[[ Entries provided, beginning ]]
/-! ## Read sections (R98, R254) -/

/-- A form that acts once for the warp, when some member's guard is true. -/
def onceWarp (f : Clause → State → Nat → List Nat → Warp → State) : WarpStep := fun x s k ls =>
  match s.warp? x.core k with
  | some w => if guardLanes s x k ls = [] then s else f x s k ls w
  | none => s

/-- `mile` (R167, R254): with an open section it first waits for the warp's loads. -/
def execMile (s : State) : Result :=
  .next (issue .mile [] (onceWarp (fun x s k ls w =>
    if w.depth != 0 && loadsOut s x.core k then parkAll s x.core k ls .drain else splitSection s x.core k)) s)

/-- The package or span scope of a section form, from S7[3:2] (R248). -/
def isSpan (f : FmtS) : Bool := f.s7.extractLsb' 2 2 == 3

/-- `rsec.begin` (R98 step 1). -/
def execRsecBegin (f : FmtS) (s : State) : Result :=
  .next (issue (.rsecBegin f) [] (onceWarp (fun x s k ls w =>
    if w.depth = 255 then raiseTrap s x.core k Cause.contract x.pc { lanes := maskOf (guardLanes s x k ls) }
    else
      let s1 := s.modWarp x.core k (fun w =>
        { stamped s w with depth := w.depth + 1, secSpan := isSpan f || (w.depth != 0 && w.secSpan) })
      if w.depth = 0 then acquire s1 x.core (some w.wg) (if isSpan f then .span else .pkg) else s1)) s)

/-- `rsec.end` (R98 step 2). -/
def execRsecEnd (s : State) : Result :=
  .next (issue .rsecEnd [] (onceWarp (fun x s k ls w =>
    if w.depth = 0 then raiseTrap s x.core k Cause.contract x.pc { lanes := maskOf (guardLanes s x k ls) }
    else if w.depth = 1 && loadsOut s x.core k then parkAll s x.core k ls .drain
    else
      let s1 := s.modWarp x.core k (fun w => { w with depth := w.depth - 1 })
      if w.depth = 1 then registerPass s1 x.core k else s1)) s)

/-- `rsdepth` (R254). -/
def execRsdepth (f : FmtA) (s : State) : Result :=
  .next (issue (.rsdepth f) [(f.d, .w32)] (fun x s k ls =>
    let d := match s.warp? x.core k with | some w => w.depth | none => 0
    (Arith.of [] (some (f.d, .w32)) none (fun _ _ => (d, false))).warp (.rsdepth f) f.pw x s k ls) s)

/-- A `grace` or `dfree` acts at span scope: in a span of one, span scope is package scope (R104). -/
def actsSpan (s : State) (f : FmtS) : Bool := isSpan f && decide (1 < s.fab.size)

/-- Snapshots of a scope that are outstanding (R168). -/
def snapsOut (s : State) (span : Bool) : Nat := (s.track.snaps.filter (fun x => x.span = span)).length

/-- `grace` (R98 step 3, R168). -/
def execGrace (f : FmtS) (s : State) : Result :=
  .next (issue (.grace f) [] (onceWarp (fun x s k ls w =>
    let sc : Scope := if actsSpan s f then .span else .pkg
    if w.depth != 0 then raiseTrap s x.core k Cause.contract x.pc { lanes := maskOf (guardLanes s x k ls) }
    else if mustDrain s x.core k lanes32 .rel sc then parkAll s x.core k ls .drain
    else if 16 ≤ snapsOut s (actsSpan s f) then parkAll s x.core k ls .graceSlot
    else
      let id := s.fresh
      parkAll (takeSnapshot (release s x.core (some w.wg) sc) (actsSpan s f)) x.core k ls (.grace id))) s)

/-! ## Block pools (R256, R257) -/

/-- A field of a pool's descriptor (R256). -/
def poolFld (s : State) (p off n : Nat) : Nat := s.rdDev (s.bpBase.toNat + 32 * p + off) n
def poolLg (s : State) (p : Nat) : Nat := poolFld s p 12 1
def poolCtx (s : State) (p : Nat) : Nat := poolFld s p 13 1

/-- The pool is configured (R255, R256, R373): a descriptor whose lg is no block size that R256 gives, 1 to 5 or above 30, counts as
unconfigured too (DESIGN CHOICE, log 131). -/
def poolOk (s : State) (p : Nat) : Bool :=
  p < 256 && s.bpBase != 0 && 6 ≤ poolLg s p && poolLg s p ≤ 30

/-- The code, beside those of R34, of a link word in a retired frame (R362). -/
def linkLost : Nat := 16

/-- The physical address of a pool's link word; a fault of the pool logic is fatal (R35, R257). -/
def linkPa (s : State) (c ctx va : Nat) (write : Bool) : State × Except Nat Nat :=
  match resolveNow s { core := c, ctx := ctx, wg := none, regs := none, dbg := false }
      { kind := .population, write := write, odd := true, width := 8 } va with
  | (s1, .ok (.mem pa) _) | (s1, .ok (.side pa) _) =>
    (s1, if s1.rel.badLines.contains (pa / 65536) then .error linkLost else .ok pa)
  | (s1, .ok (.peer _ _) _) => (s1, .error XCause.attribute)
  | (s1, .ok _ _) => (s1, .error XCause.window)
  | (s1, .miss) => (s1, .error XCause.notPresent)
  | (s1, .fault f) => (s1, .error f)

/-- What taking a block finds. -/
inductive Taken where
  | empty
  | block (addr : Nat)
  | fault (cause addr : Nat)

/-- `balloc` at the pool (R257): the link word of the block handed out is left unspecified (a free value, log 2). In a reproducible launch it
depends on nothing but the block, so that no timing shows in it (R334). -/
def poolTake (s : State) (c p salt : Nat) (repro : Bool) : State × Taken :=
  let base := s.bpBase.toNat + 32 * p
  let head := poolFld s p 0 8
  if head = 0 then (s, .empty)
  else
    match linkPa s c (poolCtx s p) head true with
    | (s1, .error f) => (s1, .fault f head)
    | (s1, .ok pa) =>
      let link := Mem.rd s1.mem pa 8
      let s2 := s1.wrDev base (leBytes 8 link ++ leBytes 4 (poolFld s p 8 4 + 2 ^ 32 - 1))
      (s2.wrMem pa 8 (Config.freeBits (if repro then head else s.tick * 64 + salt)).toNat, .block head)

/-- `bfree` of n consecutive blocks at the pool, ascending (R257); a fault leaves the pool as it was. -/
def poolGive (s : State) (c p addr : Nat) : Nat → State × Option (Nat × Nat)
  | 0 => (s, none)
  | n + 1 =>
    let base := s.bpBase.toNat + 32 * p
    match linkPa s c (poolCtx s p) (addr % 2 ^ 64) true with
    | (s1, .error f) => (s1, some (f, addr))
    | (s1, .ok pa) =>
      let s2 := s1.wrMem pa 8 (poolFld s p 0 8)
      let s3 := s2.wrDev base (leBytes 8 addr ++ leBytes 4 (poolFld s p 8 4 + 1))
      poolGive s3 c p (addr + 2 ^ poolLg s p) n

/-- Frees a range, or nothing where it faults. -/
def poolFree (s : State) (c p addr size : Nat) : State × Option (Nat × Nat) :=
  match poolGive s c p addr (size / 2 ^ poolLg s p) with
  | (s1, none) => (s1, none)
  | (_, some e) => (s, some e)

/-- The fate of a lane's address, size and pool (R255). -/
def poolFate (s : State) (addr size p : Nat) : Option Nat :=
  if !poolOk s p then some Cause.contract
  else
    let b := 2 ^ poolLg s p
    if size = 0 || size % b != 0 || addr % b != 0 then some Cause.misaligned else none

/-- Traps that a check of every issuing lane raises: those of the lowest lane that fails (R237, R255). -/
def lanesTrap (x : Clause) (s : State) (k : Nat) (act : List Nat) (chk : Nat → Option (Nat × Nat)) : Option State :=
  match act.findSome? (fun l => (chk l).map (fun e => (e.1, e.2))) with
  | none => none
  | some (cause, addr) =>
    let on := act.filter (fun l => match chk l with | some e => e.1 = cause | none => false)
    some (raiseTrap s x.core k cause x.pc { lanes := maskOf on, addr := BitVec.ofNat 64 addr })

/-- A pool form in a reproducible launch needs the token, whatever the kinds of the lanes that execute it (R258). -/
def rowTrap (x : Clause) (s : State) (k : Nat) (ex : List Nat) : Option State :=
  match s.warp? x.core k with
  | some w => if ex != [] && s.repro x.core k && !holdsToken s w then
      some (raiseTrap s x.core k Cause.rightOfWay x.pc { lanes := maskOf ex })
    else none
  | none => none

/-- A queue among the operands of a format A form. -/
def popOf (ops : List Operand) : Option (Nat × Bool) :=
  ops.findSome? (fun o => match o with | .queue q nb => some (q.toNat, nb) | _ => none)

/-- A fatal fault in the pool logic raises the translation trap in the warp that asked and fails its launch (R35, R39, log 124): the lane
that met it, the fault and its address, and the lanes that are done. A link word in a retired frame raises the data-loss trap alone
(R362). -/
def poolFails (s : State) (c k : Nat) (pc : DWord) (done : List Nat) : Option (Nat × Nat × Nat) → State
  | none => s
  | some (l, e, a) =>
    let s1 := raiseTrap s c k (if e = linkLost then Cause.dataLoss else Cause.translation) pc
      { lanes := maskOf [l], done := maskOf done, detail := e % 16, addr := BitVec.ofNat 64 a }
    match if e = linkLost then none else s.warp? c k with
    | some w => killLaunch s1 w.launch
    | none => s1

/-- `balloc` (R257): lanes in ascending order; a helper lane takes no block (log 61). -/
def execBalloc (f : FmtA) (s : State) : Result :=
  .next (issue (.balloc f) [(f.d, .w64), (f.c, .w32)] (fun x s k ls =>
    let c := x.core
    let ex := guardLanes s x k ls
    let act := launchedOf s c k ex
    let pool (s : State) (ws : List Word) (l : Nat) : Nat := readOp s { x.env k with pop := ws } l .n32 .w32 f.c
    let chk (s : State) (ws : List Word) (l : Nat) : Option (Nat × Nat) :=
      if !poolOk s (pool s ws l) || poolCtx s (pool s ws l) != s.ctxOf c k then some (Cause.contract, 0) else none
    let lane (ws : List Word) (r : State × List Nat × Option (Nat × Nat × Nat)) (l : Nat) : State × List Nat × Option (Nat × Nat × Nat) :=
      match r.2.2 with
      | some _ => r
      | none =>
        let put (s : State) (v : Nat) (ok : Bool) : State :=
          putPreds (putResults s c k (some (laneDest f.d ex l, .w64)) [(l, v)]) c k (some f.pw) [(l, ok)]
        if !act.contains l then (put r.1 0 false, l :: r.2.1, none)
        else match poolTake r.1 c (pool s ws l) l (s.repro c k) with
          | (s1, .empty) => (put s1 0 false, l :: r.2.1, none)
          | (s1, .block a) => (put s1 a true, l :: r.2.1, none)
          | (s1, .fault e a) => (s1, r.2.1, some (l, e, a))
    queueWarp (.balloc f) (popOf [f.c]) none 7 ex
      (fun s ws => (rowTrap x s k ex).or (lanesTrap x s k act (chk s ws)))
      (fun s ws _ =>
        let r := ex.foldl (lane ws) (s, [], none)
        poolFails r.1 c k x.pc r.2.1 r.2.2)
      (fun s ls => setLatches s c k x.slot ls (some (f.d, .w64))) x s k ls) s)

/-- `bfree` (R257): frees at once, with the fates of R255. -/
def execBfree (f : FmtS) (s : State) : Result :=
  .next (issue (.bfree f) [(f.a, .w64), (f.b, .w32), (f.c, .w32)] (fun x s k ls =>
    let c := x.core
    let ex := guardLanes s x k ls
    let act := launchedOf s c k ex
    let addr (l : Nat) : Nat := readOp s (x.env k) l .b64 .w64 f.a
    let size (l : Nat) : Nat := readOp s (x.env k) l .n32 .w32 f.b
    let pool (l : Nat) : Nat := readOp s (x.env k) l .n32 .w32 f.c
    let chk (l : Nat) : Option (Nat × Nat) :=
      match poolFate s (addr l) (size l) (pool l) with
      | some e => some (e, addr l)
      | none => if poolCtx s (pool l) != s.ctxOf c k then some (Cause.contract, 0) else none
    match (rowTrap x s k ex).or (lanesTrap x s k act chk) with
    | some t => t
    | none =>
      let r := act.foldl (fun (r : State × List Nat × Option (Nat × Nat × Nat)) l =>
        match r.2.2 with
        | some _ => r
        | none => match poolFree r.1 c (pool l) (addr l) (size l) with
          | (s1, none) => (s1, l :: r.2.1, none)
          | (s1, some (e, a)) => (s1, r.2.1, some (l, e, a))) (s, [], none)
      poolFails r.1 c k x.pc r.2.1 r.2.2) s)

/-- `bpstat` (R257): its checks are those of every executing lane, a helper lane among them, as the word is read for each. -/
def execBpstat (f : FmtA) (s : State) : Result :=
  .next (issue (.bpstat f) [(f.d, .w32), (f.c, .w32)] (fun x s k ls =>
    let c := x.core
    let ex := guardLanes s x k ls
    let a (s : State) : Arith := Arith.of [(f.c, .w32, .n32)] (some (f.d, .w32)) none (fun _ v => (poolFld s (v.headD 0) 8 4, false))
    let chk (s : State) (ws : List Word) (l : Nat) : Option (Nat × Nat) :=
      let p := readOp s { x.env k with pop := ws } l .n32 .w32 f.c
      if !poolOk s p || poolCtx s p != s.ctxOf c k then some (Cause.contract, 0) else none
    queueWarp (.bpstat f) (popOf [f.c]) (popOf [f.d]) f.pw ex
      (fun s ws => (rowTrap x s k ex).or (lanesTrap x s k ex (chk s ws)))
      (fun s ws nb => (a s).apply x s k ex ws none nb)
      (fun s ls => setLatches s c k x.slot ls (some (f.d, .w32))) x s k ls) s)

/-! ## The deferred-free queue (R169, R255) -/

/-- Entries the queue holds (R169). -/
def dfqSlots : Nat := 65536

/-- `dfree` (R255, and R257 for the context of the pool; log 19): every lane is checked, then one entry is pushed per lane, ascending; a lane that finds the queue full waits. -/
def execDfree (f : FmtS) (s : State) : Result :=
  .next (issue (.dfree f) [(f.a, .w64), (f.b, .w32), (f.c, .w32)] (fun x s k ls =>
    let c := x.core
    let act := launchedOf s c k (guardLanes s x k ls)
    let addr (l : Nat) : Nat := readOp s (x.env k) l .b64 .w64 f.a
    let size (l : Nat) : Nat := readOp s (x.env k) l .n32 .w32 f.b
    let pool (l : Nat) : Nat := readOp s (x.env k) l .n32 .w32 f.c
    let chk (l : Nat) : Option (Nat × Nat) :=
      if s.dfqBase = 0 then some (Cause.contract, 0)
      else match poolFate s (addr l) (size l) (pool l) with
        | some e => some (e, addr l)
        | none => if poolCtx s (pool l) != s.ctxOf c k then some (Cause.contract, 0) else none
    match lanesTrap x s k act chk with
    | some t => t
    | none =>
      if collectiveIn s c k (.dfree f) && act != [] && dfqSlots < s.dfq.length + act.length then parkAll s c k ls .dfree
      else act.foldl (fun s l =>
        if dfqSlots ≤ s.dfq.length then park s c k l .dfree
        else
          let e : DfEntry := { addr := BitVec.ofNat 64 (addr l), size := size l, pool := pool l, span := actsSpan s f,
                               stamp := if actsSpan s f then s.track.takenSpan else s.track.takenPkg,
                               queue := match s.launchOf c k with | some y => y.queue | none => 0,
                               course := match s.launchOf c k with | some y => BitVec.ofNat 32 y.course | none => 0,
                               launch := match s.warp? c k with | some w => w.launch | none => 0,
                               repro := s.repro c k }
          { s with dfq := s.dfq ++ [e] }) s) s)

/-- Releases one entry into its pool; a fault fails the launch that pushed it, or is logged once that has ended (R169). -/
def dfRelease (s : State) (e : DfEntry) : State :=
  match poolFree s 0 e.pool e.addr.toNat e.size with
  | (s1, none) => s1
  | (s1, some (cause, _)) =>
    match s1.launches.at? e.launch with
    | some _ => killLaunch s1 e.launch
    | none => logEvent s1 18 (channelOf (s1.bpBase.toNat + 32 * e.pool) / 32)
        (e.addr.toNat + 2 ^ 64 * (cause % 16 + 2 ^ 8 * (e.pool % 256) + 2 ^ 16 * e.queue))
[[ Entries provided, end ]]
[[ Entries provided, beginning ]]
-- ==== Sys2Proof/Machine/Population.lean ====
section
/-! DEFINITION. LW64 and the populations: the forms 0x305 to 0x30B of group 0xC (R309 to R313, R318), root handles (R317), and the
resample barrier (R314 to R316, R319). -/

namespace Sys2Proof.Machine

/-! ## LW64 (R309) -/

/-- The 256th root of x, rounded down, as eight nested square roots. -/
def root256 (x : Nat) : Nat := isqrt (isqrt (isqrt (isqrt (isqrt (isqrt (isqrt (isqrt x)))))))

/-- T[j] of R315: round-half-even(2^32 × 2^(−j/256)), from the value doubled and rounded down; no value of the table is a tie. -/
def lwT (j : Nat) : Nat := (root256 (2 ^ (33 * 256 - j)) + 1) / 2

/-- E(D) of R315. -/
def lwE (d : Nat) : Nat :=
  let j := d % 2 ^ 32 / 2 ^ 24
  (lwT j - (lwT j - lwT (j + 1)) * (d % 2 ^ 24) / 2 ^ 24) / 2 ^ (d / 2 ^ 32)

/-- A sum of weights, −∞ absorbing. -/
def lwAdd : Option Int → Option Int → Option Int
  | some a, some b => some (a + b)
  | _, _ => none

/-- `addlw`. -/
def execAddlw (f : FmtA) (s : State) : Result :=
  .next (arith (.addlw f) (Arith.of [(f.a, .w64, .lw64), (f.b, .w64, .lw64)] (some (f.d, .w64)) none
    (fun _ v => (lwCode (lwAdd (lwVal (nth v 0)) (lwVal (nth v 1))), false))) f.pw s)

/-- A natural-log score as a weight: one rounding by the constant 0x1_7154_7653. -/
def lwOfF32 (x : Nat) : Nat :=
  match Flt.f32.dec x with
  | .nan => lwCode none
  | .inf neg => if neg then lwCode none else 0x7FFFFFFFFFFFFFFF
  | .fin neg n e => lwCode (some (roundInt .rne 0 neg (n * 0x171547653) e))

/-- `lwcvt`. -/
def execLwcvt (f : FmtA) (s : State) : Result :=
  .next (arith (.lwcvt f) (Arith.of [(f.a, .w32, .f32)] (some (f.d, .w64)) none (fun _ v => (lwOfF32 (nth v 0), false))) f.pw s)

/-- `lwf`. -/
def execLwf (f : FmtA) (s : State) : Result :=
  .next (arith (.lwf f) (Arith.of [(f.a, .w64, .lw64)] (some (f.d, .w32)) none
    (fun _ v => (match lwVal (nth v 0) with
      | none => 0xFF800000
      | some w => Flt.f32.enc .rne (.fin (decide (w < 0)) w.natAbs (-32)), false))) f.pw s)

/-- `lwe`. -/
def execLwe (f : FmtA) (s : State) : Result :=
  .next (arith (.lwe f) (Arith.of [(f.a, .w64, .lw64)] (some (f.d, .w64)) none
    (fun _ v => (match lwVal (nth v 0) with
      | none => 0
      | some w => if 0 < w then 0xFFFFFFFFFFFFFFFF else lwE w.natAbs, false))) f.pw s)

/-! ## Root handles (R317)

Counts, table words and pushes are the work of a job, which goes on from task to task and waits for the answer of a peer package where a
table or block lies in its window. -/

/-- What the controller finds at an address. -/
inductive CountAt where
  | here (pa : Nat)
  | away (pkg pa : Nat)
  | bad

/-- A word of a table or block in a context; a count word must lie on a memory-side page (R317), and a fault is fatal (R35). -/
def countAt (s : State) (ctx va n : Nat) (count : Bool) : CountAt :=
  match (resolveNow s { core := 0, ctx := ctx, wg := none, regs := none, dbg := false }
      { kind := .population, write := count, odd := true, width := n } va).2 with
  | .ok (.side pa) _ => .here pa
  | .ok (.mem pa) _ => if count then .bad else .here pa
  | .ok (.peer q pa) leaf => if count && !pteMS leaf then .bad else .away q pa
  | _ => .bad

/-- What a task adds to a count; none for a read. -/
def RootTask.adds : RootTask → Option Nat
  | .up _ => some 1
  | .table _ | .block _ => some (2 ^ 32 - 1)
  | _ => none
[[ Entries provided, end ]]
#### About this exercise:
Only the lines with "poolTake" are needed; find them in the records and copy each one.

#### Solution for this exercise:
def poolTake (s : State) (c p salt : Nat) (repro : Bool) : State × Taken :=
        else match poolTake r.1 c (pool s ws l) l (s.repro c k) with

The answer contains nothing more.